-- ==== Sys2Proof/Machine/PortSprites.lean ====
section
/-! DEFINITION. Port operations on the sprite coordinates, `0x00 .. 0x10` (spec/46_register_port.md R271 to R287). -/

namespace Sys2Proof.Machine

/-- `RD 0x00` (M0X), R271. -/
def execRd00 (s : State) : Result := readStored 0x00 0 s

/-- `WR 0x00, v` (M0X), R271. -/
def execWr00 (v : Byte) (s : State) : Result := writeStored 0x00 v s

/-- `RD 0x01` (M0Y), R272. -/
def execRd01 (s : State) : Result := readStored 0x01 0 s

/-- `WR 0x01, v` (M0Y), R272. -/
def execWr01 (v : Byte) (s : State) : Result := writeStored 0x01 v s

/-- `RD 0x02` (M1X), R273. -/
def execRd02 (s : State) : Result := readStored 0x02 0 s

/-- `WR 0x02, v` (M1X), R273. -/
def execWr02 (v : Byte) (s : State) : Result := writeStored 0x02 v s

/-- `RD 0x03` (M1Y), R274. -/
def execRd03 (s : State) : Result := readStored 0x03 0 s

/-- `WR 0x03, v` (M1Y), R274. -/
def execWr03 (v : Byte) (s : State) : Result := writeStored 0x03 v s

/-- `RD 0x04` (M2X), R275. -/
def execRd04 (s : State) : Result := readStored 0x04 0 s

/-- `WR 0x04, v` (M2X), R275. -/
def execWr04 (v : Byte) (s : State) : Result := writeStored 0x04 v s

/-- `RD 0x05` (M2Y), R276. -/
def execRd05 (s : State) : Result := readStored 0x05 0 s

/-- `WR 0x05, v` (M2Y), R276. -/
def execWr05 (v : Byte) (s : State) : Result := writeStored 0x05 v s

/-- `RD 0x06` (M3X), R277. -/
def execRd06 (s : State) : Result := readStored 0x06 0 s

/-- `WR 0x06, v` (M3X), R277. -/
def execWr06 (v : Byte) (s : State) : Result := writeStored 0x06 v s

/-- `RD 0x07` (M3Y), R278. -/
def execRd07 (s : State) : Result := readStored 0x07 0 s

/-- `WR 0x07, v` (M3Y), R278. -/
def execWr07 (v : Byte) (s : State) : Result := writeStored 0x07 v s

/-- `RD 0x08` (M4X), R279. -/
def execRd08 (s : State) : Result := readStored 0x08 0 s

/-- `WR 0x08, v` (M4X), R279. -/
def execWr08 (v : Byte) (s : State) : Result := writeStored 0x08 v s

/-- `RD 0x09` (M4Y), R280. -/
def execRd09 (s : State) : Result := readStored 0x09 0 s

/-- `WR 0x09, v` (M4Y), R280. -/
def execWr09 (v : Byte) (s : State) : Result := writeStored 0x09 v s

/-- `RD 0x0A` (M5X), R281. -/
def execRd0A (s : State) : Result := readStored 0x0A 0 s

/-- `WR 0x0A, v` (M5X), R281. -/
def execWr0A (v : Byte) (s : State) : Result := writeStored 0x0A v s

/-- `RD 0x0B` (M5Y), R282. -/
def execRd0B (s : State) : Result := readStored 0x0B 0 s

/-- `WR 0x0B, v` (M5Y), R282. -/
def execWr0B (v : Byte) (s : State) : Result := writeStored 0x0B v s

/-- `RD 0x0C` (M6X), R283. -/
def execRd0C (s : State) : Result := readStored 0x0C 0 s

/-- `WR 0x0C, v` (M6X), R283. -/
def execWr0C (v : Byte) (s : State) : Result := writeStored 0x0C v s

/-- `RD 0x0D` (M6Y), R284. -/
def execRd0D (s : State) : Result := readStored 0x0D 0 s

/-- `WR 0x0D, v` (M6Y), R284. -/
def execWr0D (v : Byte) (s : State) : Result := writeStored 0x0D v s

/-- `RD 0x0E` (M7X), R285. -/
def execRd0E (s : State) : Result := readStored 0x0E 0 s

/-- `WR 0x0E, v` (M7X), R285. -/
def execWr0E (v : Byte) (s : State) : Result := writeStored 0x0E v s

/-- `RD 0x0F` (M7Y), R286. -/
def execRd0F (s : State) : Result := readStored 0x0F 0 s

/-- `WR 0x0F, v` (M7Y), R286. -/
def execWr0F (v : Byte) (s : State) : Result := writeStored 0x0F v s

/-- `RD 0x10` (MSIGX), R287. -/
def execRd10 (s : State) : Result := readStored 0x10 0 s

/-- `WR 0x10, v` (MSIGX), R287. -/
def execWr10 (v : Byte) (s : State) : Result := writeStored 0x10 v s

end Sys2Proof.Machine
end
________
Output the records above exactly as written.

-- ==== Sys2Proof/Machine/PortSprites.lean ====
section
/-! DEFINITION. Port operations on the sprite coordinates, `0x00 .. 0x10` (spec/46_register_port.md R271 to R287). -/

namespace Sys2Proof.Machine

/-- `RD 0x00` (M0X), R271. -/
def execRd00 (s : State) : Result := readStored 0x00 0 s

/-- `WR 0x00, v` (M0X), R271. -/
def execWr00 (v : Byte) (s : State) : Result := writeStored 0x00 v s

/-- `RD 0x01` (M0Y), R272. -/
def execRd01 (s : State) : Result := readStored 0x01 0 s

/-- `WR 0x01, v` (M0Y), R272. -/
def execWr01 (v : Byte) (s : State) : Result := writeStored 0x01 v s

/-- `RD 0x02` (M1X), R273. -/
def execRd02 (s : State) : Result := readStored 0x02 0 s

/-- `WR 0x02, v` (M1X), R273. -/
def execWr02 (v : Byte) (s : State) : Result := writeStored 0x02 v s

/-- `RD 0x03` (M1Y), R274. -/
def execRd03 (s : State) : Result := readStored 0x03 0 s

/-- `WR 0x03, v` (M1Y), R274. -/
def execWr03 (v : Byte) (s : State) : Result := writeStored 0x03 v s

/-- `RD 0x04` (M2X), R275. -/
def execRd04 (s : State) : Result := readStored 0x04 0 s

/-- `WR 0x04, v` (M2X), R275. -/
def execWr04 (v : Byte) (s : State) : Result := writeStored 0x04 v s

/-- `RD 0x05` (M2Y), R276. -/
def execRd05 (s : State) : Result := readStored 0x05 0 s

/-- `WR 0x05, v` (M2Y), R276. -/
def execWr05 (v : Byte) (s : State) : Result := writeStored 0x05 v s

/-- `RD 0x06` (M3X), R277. -/
def execRd06 (s : State) : Result := readStored 0x06 0 s

/-- `WR 0x06, v` (M3X), R277. -/
def execWr06 (v : Byte) (s : State) : Result := writeStored 0x06 v s

/-- `RD 0x07` (M3Y), R278. -/
def execRd07 (s : State) : Result := readStored 0x07 0 s

/-- `WR 0x07, v` (M3Y), R278. -/
def execWr07 (v : Byte) (s : State) : Result := writeStored 0x07 v s

/-- `RD 0x08` (M4X), R279. -/
def execRd08 (s : State) : Result := readStored 0x08 0 s

/-- `WR 0x08, v` (M4X), R279. -/
def execWr08 (v : Byte) (s : State) : Result := writeStored 0x08 v s

/-- `RD 0x09` (M4Y), R280. -/
def execRd09 (s : State) : Result := readStored 0x09 0 s

/-- `WR 0x09, v` (M4Y), R280. -/
def execWr09 (v : Byte) (s : State) : Result := writeStored 0x09 v s

/-- `RD 0x0A` (M5X), R281. -/
def execRd0A (s : State) : Result := readStored 0x0A 0 s

/-- `WR 0x0A, v` (M5X), R281. -/
def execWr0A (v : Byte) (s : State) : Result := writeStored 0x0A v s

/-- `RD 0x0B` (M5Y), R282. -/
def execRd0B (s : State) : Result := readStored 0x0B 0 s

/-- `WR 0x0B, v` (M5Y), R282. -/
def execWr0B (v : Byte) (s : State) : Result := writeStored 0x0B v s

/-- `RD 0x0C` (M6X), R283. -/
def execRd0C (s : State) : Result := readStored 0x0C 0 s

/-- `WR 0x0C, v` (M6X), R283. -/
def execWr0C (v : Byte) (s : State) : Result := writeStored 0x0C v s

/-- `RD 0x0D` (M6Y), R284. -/
def execRd0D (s : State) : Result := readStored 0x0D 0 s

/-- `WR 0x0D, v` (M6Y), R284. -/
def execWr0D (v : Byte) (s : State) : Result := writeStored 0x0D v s

/-- `RD 0x0E` (M7X), R285. -/
def execRd0E (s : State) : Result := readStored 0x0E 0 s

/-- `WR 0x0E, v` (M7X), R285. -/
def execWr0E (v : Byte) (s : State) : Result := writeStored 0x0E v s

/-- `RD 0x0F` (M7Y), R286. -/
def execRd0F (s : State) : Result := readStored 0x0F 0 s

/-- `WR 0x0F, v` (M7Y), R286. -/
def execWr0F (v : Byte) (s : State) : Result := writeStored 0x0F v s

/-- `RD 0x10` (MSIGX), R287. -/
def execRd10 (s : State) : Result := readStored 0x10 0 s

/-- `WR 0x10, v` (MSIGX), R287. -/
def execWr10 (v : Byte) (s : State) : Result := writeStored 0x10 v s

end Sys2Proof.Machine
end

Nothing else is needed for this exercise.